> TASK
I'd like every line from the material below that has "Moved" in it.

> DATA

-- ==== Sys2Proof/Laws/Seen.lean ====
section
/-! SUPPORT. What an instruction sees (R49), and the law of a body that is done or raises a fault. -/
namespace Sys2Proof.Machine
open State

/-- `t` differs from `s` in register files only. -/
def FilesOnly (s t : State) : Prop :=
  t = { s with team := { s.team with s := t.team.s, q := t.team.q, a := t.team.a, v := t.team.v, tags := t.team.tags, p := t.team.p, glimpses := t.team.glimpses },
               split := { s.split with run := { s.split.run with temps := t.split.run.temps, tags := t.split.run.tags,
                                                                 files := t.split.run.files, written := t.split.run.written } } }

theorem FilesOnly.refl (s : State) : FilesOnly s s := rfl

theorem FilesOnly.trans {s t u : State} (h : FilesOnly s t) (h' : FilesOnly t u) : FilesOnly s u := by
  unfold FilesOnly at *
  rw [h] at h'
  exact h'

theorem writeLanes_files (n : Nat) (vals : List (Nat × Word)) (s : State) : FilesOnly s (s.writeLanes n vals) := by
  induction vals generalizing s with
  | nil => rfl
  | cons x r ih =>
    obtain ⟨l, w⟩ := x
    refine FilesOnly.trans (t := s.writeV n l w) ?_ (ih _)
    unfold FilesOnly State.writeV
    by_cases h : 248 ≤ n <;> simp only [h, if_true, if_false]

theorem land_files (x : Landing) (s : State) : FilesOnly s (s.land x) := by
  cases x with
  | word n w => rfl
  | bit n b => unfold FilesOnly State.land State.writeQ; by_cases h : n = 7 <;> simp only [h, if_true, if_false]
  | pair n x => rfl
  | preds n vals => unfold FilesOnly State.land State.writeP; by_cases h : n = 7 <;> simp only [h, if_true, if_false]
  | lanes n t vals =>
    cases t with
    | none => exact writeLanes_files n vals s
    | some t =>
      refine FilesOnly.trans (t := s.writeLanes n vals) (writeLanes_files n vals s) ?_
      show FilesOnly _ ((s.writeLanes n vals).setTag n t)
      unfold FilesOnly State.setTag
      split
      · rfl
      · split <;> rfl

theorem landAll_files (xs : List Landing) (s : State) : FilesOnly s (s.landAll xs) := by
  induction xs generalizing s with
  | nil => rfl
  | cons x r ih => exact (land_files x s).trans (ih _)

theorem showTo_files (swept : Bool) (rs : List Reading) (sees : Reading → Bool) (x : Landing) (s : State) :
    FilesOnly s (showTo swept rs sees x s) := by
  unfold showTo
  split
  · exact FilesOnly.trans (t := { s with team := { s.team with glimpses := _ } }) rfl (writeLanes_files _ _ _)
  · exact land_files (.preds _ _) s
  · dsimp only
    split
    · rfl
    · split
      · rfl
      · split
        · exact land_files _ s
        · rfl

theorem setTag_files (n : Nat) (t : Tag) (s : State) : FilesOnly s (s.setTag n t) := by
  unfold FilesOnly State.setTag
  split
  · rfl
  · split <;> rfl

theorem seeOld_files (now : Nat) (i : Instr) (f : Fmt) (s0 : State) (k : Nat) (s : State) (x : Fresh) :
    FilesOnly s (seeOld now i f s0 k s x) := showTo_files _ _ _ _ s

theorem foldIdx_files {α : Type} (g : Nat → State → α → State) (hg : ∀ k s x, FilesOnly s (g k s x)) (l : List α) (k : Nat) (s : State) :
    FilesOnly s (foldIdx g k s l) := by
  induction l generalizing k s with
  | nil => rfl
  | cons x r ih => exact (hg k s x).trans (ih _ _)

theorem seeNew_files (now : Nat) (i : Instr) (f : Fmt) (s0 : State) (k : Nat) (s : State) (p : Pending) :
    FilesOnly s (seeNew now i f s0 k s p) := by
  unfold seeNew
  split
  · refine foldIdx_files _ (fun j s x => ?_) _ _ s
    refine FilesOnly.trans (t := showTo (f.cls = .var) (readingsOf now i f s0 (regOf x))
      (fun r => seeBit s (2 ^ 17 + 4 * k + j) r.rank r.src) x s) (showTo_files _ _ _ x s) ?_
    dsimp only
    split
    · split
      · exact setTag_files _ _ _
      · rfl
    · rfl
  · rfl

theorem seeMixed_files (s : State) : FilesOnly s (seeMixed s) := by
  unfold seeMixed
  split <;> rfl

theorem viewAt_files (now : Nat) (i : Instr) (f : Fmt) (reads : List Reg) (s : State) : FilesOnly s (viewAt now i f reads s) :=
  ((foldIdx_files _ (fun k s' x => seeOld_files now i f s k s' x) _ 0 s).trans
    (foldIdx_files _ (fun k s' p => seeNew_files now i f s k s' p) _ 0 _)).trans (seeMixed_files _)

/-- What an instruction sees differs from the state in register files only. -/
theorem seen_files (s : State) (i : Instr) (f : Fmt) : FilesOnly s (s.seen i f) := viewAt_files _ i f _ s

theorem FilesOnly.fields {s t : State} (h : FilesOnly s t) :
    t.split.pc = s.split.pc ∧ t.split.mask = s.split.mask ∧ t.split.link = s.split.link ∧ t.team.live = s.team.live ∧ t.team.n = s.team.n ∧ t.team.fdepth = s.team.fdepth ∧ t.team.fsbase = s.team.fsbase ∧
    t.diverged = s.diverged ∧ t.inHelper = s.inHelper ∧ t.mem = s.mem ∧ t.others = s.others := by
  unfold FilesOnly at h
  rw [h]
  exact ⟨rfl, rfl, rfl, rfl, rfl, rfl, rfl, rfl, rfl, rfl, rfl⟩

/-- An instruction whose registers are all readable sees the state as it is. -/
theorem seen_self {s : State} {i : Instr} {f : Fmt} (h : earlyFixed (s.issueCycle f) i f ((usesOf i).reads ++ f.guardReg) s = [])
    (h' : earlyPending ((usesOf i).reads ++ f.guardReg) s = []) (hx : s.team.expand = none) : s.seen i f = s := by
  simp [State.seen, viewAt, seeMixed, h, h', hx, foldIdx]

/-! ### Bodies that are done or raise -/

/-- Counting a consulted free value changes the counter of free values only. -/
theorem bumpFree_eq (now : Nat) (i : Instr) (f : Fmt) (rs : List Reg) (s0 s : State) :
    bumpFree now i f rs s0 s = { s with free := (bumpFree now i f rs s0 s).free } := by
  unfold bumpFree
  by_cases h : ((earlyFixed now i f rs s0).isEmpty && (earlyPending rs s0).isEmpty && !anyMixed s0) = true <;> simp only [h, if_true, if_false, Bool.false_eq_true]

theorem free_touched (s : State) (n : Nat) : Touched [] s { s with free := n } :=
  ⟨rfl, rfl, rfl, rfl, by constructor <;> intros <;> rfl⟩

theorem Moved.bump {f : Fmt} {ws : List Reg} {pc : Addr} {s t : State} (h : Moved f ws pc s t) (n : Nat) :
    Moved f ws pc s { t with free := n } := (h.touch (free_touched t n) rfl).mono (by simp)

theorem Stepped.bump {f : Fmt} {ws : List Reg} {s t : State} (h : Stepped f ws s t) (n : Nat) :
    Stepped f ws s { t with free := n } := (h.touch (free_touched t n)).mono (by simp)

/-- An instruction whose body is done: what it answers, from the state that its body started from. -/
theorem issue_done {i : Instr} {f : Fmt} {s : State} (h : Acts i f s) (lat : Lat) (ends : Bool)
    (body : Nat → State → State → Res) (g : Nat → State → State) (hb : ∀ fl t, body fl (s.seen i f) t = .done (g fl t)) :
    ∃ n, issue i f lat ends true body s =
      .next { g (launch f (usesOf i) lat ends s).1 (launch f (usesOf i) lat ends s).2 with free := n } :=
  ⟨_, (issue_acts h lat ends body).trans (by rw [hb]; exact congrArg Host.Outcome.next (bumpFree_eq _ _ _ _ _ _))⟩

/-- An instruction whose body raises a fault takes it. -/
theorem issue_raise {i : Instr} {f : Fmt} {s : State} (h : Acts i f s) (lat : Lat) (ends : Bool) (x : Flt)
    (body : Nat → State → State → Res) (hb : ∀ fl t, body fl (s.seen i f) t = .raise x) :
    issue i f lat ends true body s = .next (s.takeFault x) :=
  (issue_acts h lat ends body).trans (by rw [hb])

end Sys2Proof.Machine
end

> SOLUTION TO THE EXERCISE
theorem Moved.bump {f : Fmt} {ws : List Reg} {pc : Addr} {s t : State} (h : Moved f ws pc s t) (n : Nat) :
    Moved f ws pc s { t with free := n } := (h.touch (free_touched t n) rfl).mono (by simp)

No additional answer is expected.